(Items from a dataset):
/-- What each record of the body stands in (R60): a computation in one station or more, over which it may be split; a record
that touches memory, a stream or the direction of the loop in one; a KEEP in the station that closes the iteration or in its
write-back; a MOV of a keep slot in any or none. -/
def recordsPlaced (recs : List Word) (m : Nat) (first : List Station) : Bool :=
  let body := (bodyOf recs m).filter (fun p => opOf p.2 ≠ 0 && opOf p.2 ≠ 0x44)
  let count (i : Nat) : Nat := (first.filter (fun s => s.recs.contains i)).length
  body.all (fun p => wordless p.2 || (if isComputeOp (opOf p.2) || opOf p.2 = 0x30 then 1 ≤ count p.1 else count p.1 = 1))
    && first.all (fun s => s.recs.all (fun i => body.any (fun p => p.1 = i)
        && (opOf (recs.getD i 0) ≠ 0x30 || s.role = .steer || s.role = .writeBack)))
    && first.all (fun s => (s.recs.zip (s.recs.drop 1)).all (fun q => q.1 < q.2))
    -- the two values of a record stay in its station
    && body.all (fun p => !twoValued p.2 || first.all (fun s => !s.recs.contains p.1 || s.recs.contains (p.1 + 1)))
    && body.all (fun p => !(opOf p.2 = 0x15 && fnOf p.2 = 1)
      || first.all (fun s => !s.recs.contains p.1 || s.recs.contains (p.1 - 1)))

/-- A CHASE that leaves the slot's last value takes its address from its own port, or sends it on to the station that closes
the iteration (R74). -/
def chasesOk (recs : List Word) (m : Nat) (sts : List Station) (cps : List Coupling) (closing : Role) : Bool :=
  let roleAt (j : Nat) : Option Role := sts[j]?.map (fun s => s.role)
  (bodyOf recs m).all (fun p => opOf p.2 ≠ 0x5E || (match writesKeep p.2 with
    | none => false
    | some k =>
      let sent (c : Coupling) (high : Bool) : Bool := c.val = .keep k && c.high = high && roleAt c.cons = some closing
        && (sts[c.prod]?.map (fun s => s.recs.contains p.1)) = some true
      keptLater recs p.1 k
        || sts.zipIdx.any (fun q => q.1.recs.contains p.1 && ownPort recs sts cps q.2 (.keep k))
        || (cps.any (fun c => sent c false) && cps.any (fun c => sent c true))))
    && cps.all (fun c => match c.val with
      | .keep k => roleAt c.prod ≠ some .chase || roleAt c.cons = some closing
          || (sts[c.prod]?.map (fun s => s.recs.all (fun i => writesKeep (recs.getD i 0) ≠ some k))) = some true
      | _ => true)

/-- The couplings of the head and of the stations that close an iteration (R60, R66, R67, R70). -/
def closingOk (recs : List Word) (m : Nat) (width : Nat) (sts : List Station) (cps : List Coupling) (loop : Bool) : Bool :=
  let roleAt (j : Nat) : Option Role := sts[j]?.map (fun s => s.role)
  let replAt (j : Nat) : Option Nat := sts[j]?.map (fun s => s.repl)
  let feedback (c : Coupling) : Bool := roleAt c.prod = some .steer && roleAt c.cons = some .head
  let written := (bodyOf recs m).filterMap (fun p => writesKeep p.2)
  cps.all (fun c => feedback c || (roleAt c.cons ≠ some .head && roleAt c.prod ≠ some .writeBack))
    && (!loop || (List.range width).all (fun r =>
      cps.any (fun c => feedback c && replAt c.prod = some r)
        && cps.any (fun c => roleAt c.prod = some .steer && roleAt c.cons = some .writeBack && replAt c.prod = some r)))
    && (!loop || cps.all (fun c => roleAt c.cons ≠ some .writeBack || roleAt c.prod = some .steer))
    && cps.all (fun c => roleAt c.prod ≠ some .steer || ((roleAt c.cons = some .head || roleAt c.cons = some .writeBack)
      && (match c.val with
        | .record _ => false
        | _ => true)))
    && cps.all (fun c =>
      let slot : Option Nat := match c.val with
        | .keep k => some k
        | .record i => (match opndOf (recs.getD i 0) 0 with
          | .keep k => some k.toNat
          | _ => none)
        | .order => none
      roleAt c.prod ≠ some .head || (match slot with
        | some k => !(loop && written.contains k)
            || cps.any (fun d => feedback d && d.cons = c.prod && d.val = .keep k && d.high = c.high)
        | none => true))

/-- The whole graph is a placement of a body of `m` records (R59 to R64). A station is held to 8 body records, each counted
as one die word, those it only passes on not counted: how many words a record becomes is the stepping's own (R188); and the order
of R77 is kept without order tokens (DESIGN CHOICE, log entry 16). -/
def graphOk (recs : List Word) (m : Nat) (p : Placement) : Bool :=
  let sts := p.stations
  let cps := p.couplings
  let loop := opOf (recs.getD m 0) = 0x35
  let first := sts.filter (fun s => s.repl = 0)
  let count (r : Role) : Nat := (first.filter (fun s => s.role = r)).length
  let roleAt (j : Nat) : Option Role := sts[j]?.map (fun s => s.role)
  let forward := cps.filter (fun c => !(roleAt c.prod = some .steer && roleAt c.cons = some .head) && !orderBack recs sts c)
  (p.width = 1 || p.width = 2 || p.width = 4 || p.width = 8) && 1 ≤ sts.length && sts.length ≤ 32 && cps.length ≤ 128
    && sts.all (fun s => s.lane < 32 && s.repl < p.width && (s.recs.filter (fun i => !wordless (recs.getD i 0))).length ≤ 8
      && roleOk recs s)
    && (sts.zip (sts.drop 1)).all (fun q => q.1.lane < q.2.lane)
    && cps.all (fun c => c.prod < sts.length && c.cons < sts.length
      && (sts[c.prod]?.map (fun s => s.repl)) = (sts[c.cons]?.map (fun s => s.repl)) && canSend recs sts cps c)
    && (cps.map (fun c => (c.cons, c.val, c.high, orderBack recs sts c))).eraseDups.length = cps.length
    && (List.range p.width).all (fun r => replicaStations sts r = replicaStations sts 0
      && replicaCouplings sts cps r = replicaCouplings sts cps 0)
    && count .head = 1 && count .writeBack = 1 && count .steer = (if loop then 1 else 0)
    && recordsPlaced recs m first
    && (List.range sts.length).all (fun j =>
      portsOk recs sts cps j
        && (stationReads recs (runsAt recs sts cps j)).all (fun v =>
          ownPort recs sts cps j v.1 || (cps.any (fun c => c.cons = j && c.val = v.1 && !c.high))
            && (!v.2 || cps.any (fun c => c.cons = j && c.val = v.1 && c.high))))
    && closingOk recs m p.width sts cps loop
    && chasesOk recs m sts cps (if loop then .steer else .writeBack)
    && acyclic forward 32 (List.range sts.length)

/-- ⌈n/W⌉. -/
def channelsOf (n w : Nat) : Nat := (n + w - 1) / w

/-- A placement is one of a region for `n` lanes (R63, R64). -/
def placementOk (recs : List Word) (nrec n window nkeep spill : Nat) (p : Placement) : Bool :=
  3 ≤ nrec && bodyPlaceable recs (nrec - 2) && graphOk recs (nrec - 2) p && channelsOf n p.width ≤ 16
    && couplingsFit p.stations p.couplings (window - 2 * nkeep) spill

end Sys2Proof.Machine
end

(To do):
Please reproduce the lines from the line with "v.1 && c.high))))" to the line with "3 ≤ nrec &&", both ends included, exactly as they appear above.

(Result of the exercise):
            && (!v.2 || cps.any (fun c => c.cons = j && c.val = v.1 && c.high))))
    && closingOk recs m p.width sts cps loop
    && chasesOk recs m sts cps (if loop then .steer else .writeBack)
    && acyclic forward 32 (List.range sts.length)

/-- ⌈n/W⌉. -/
def channelsOf (n w : Nat) : Nat := (n + w - 1) / w

/-- A placement is one of a region for `n` lanes (R63, R64). -/
def placementOk (recs : List Word) (nrec n window nkeep spill : Nat) (p : Placement) : Bool :=
  3 ≤ nrec && bodyPlaceable recs (nrec - 2) && graphOk recs (nrec - 2) p && channelsOf n p.width ≤ 16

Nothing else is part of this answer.